▶ _Task directions_
Set the entries down again exactly; none may be skipped.

**** Records shown ****

-- ==== Sys2Proof/Machine/Dispatch.lean ====
section
/-!
DEFINITION. The dispatch: one arm per command of the table.
-/

namespace Sys2Proof.Machine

****

▶ _Exercise result_
-- ==== Sys2Proof/Machine/Dispatch.lean ====
section
/-!
DEFINITION. The dispatch: one arm per command of the table.
-/

namespace Sys2Proof.Machine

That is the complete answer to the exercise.